We can use hashMap effectively:

 Integer[] a = {1,2,3,4,0,1,5,2,1,1,1,}; HashMap<Integer,Integer> map = new HashMap<Integer,Integer>(); for(int x : a) { if (map.containsKey(x)) map.put(x,map.get(x)+1); else map.put(x,1); } Integer [] keys = map.keySet().toArray(new Integer[map.size()]); for(int x : keys) { if(map.get(x)!=1) { System.out.println(x+" repeats : "+map.get(x)); } } 

This program is based on C #, and if you want to make this program using a different programming language, you must first change the array in ascending order and compare the first element with the second element. If it is equal, then a repeated number is found. Program

 int[] array=new int[]{1,2,3,4,5,6,7,8,9,4}; Array.Sort(array); for(int a=0;a<array.Length-1;a++) { if(array[a]==array[a+1] { Console.WriteLine("This {0} element is repeated",array[a]); } } Console.WriteLine("Not repeated number in array"); 

• sort array O (n ln n)

• using a sliding window trick to move an O (n) array

  The space is O (1)

   Arrays.sort(input); for(int i = 0, j = 1; j < input.length ; j++, i++){ if( input[i] == input[j]){ System.out.println(input[i]); while(j < input.length && input[i] == input[j]) j++; i = j - 1; } } 

Test case int [] {1, 2, 3, 7, 7, 8, 3, 5, 7, 1, 2, 7}

output 1, 2, 3, 7

This question may be the same question as check whether there is a circle in the array , here is one of the good links to solve it.

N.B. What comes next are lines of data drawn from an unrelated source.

-- ==== Sys2Proof/Laws/State.lean ====
section
/-! SUPPORT. Laws of the state: what each named update leaves alone, one lemma per field, and what it makes its own
reader read.  No later proof needs to unfold a record update. -/

namespace Sys2Proof.Machine

open Sys2Proof

@[simp] theorem State.set_latch (s : State) (p : Nat) (v : Word) : (s.set p v).latch = s.latch := rfl
@[simp] theorem State.set_time (s : State) (p : Nat) (v : Word) : (s.set p v).time = s.time := rfl
@[simp] theorem State.set_mem (s : State) (p : Nat) (v : Word) : (s.set p v).mem = s.mem := rfl
@[simp] theorem State.set_fuses (s : State) (p : Nat) (v : Word) : (s.set p v).fuses = s.fuses := rfl
@[simp] theorem State.set_rig (s : State) (p : Nat) (v : Word) : (s.set p v).rig = s.rig := rfl
@[simp] theorem State.set_apc (s : State) (p : Nat) (v : Word) : (s.set p v).apc = s.apc := rfl
@[simp] theorem State.set_lkc (s : State) (p : Nat) (v : Word) : (s.set p v).lkc = s.lkc := rfl
@[simp] theorem State.set_basin (s : State) (p : Nat) (v : Word) : (s.set p v).basin = s.basin := rfl
@[simp] theorem State.set_lanes (s : State) (p : Nat) (v : Word) : (s.set p v).lanes = s.lanes := rfl
@[simp] theorem State.set_rx (s : State) (p : Nat) (v : Word) : (s.set p v).rx = s.rx := rfl
@[simp] theorem State.set_tx (s : State) (p : Nat) (v : Word) : (s.set p v).tx = s.tx := rfl
@[simp] theorem State.set_link (s : State) (p : Nat) (v : Word) : (s.set p v).link = s.link := rfl
@[simp] theorem State.set_trim (s : State) (p : Nat) (v : Word) : (s.set p v).trim = s.trim := rfl
@[simp] theorem State.set_utv (s : State) (p : Nat) (v : Word) : (s.set p v).utv = s.utv := rfl
@[simp] theorem State.set_flc (s : State) (p : Nat) (v : Word) : (s.set p v).flc = s.flc := rfl
@[simp] theorem State.set_dmc (s : State) (p : Nat) (v : Word) : (s.set p v).dmc = s.dmc := rfl
@[simp] theorem State.set_sec (s : State) (p : Nat) (v : Word) : (s.set p v).sec = s.sec := rfl
@[simp] theorem State.set_host (s : State) (p : Nat) (v : Word) : (s.set p v).host = s.host := rfl
@[simp] theorem State.set_psm (s : State) (p : Nat) (v : Word) : (s.set p v).psm = s.psm := rfl
@[simp] theorem State.set_pwr (s : State) (p : Nat) (v : Word) : (s.set p v).pwr = s.pwr := rfl
@[simp] theorem State.set_sluice (s : State) (p : Nat) (v : Word) : (s.set p v).sluice = s.sluice := rfl
@[simp] theorem State.set_evf (s : State) (p : Nat) (v : Word) : (s.set p v).evf = s.evf := rfl
@[simp] theorem State.set_tim (s : State) (p : Nat) (v : Word) : (s.set p v).tim = s.tim := rfl
@[simp] theorem State.set_pins (s : State) (p : Nat) (v : Word) : (s.set p v).pins = s.pins := rfl
@[simp] theorem State.set_free (s : State) (p : Nat) (v : Word) : (s.set p v).free = s.free := rfl
@[simp] theorem State.set_pending (s : State) (p : Nat) (v : Word) : (s.set p v).pending = s.pending := rfl

@[simp] theorem State.setF_latch (s : State) (p hi lo v : Nat) : (s.setF p hi lo v).latch = s.latch := rfl
@[simp] theorem State.setF_time (s : State) (p hi lo v : Nat) : (s.setF p hi lo v).time = s.time := rfl
@[simp] theorem State.setF_mem (s : State) (p hi lo v : Nat) : (s.setF p hi lo v).mem = s.mem := rfl
@[simp] theorem State.setF_fuses (s : State) (p hi lo v : Nat) : (s.setF p hi lo v).fuses = s.fuses := rfl
@[simp] theorem State.setF_rig (s : State) (p hi lo v : Nat) : (s.setF p hi lo v).rig = s.rig := rfl
@[simp] theorem State.setF_apc (s : State) (p hi lo v : Nat) : (s.setF p hi lo v).apc = s.apc := rfl
@[simp] theorem State.setF_lkc (s : State) (p hi lo v : Nat) : (s.setF p hi lo v).lkc = s.lkc := rfl
@[simp] theorem State.setF_basin (s : State) (p hi lo v : Nat) : (s.setF p hi lo v).basin = s.basin := rfl
@[simp] theorem State.setF_lanes (s : State) (p hi lo v : Nat) : (s.setF p hi lo v).lanes = s.lanes := rfl
@[simp] theorem State.setF_rx (s : State) (p hi lo v : Nat) : (s.setF p hi lo v).rx = s.rx := rfl
@[simp] theorem State.setF_tx (s : State) (p hi lo v : Nat) : (s.setF p hi lo v).tx = s.tx := rfl
@[simp] theorem State.setF_link (s : State) (p hi lo v : Nat) : (s.setF p hi lo v).link = s.link := rfl
@[simp] theorem State.setF_trim (s : State) (p hi lo v : Nat) : (s.setF p hi lo v).trim = s.trim := rfl
@[simp] theorem State.setF_utv (s : State) (p hi lo v : Nat) : (s.setF p hi lo v).utv = s.utv := rfl
@[simp] theorem State.setF_flc (s : State) (p hi lo v : Nat) : (s.setF p hi lo v).flc = s.flc := rfl
@[simp] theorem State.setF_dmc (s : State) (p hi lo v : Nat) : (s.setF p hi lo v).dmc = s.dmc := rfl
@[simp] theorem State.setF_sec (s : State) (p hi lo v : Nat) : (s.setF p hi lo v).sec = s.sec := rfl
@[simp] theorem State.setF_host (s : State) (p hi lo v : Nat) : (s.setF p hi lo v).host = s.host := rfl
@[simp] theorem State.setF_psm (s : State) (p hi lo v : Nat) : (s.setF p hi lo v).psm = s.psm := rfl
@[simp] theorem State.setF_pwr (s : State) (p hi lo v : Nat) : (s.setF p hi lo v).pwr = s.pwr := rfl
@[simp] theorem State.setF_sluice (s : State) (p hi lo v : Nat) : (s.setF p hi lo v).sluice = s.sluice := rfl
@[simp] theorem State.setF_evf (s : State) (p hi lo v : Nat) : (s.setF p hi lo v).evf = s.evf := rfl
@[simp] theorem State.setF_tim (s : State) (p hi lo v : Nat) : (s.setF p hi lo v).tim = s.tim := rfl
@[simp] theorem State.setF_pins (s : State) (p hi lo v : Nat) : (s.setF p hi lo v).pins = s.pins := rfl
@[simp] theorem State.setF_free (s : State) (p hi lo v : Nat) : (s.setF p hi lo v).free = s.free := rfl
@[simp] theorem State.setF_pending (s : State) (p hi lo v : Nat) : (s.setF p hi lo v).pending = s.pending := rfl

@[simp] theorem State.setB_latch (s : State) (p b : Nat) (v : Bool) : (s.setB p b v).latch = s.latch := rfl
@[simp] theorem State.setB_time (s : State) (p b : Nat) (v : Bool) : (s.setB p b v).time = s.time := rfl
@[simp] theorem State.setB_mem (s : State) (p b : Nat) (v : Bool) : (s.setB p b v).mem = s.mem := rfl
@[simp] theorem State.setB_fuses (s : State) (p b : Nat) (v : Bool) : (s.setB p b v).fuses = s.fuses := rfl
@[simp] theorem State.setB_rig (s : State) (p b : Nat) (v : Bool) : (s.setB p b v).rig = s.rig := rfl
@[simp] theorem State.setB_apc (s : State) (p b : Nat) (v : Bool) : (s.setB p b v).apc = s.apc := rfl
@[simp] theorem State.setB_lkc (s : State) (p b : Nat) (v : Bool) : (s.setB p b v).lkc = s.lkc := rfl
@[simp] theorem State.setB_basin (s : State) (p b : Nat) (v : Bool) : (s.setB p b v).basin = s.basin := rfl
@[simp] theorem State.setB_lanes (s : State) (p b : Nat) (v : Bool) : (s.setB p b v).lanes = s.lanes := rfl
@[simp] theorem State.setB_rx (s : State) (p b : Nat) (v : Bool) : (s.setB p b v).rx = s.rx := rfl
@[simp] theorem State.setB_tx (s : State) (p b : Nat) (v : Bool) : (s.setB p b v).tx = s.tx := rfl
@[simp] theorem State.setB_link (s : State) (p b : Nat) (v : Bool) : (s.setB p b v).link = s.link := rfl
@[simp] theorem State.setB_trim (s : State) (p b : Nat) (v : Bool) : (s.setB p b v).trim = s.trim := rfl
@[simp] theorem State.setB_utv (s : State) (p b : Nat) (v : Bool) : (s.setB p b v).utv = s.utv := rfl
@[simp] theorem State.setB_flc (s : State) (p b : Nat) (v : Bool) : (s.setB p b v).flc = s.flc := rfl
@[simp] theorem State.setB_dmc (s : State) (p b : Nat) (v : Bool) : (s.setB p b v).dmc = s.dmc := rfl
@[simp] theorem State.setB_sec (s : State) (p b : Nat) (v : Bool) : (s.setB p b v).sec = s.sec := rfl
@[simp] theorem State.setB_host (s : State) (p b : Nat) (v : Bool) : (s.setB p b v).host = s.host := rfl
@[simp] theorem State.setB_psm (s : State) (p b : Nat) (v : Bool) : (s.setB p b v).psm = s.psm := rfl
@[simp] theorem State.setB_pwr (s : State) (p b : Nat) (v : Bool) : (s.setB p b v).pwr = s.pwr := rfl
@[simp] theorem State.setB_sluice (s : State) (p b : Nat) (v : Bool) : (s.setB p b v).sluice = s.sluice := rfl
@[simp] theorem State.setB_evf (s : State) (p b : Nat) (v : Bool) : (s.setB p b v).evf = s.evf := rfl
@[simp] theorem State.setB_tim (s : State) (p b : Nat) (v : Bool) : (s.setB p b v).tim = s.tim := rfl
@[simp] theorem State.setB_pins (s : State) (p b : Nat) (v : Bool) : (s.setB p b v).pins = s.pins := rfl
@[simp] theorem State.setB_free (s : State) (p b : Nat) (v : Bool) : (s.setB p b v).free = s.free := rfl
@[simp] theorem State.setB_pending (s : State) (p b : Nat) (v : Bool) : (s.setB p b v).pending = s.pending := rfl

Go through the array and check the sign of array[abs(array[i])] , if positive make it negative, and if it is negative, print it as follows:

 import static java.lang.Math.abs; public class FindRepeatedNumber { private static void findRepeatedNumber(int arr[]) { int i; for (i = 0; i < arr.length; i++) { if (arr[abs(arr[i])] > 0) arr[abs(arr[i])] = -arr[abs(arr[i])]; else { System.out.print(abs(arr[i]) + ","); } } } public static void main(String[] args) { int arr[] = { 4, 2, 4, 5, 2, 3, 1 }; findRepeatedNumber(arr); } } 

Link: http://www.geeksforgeeks.org/find-duplicates-in-on-time-and-constant-extra-space/

As described

You have an array of numbers from 0 to n-1, one of the numbers is deleted and replaced by the number already in the array, which makes a duplicate of this number.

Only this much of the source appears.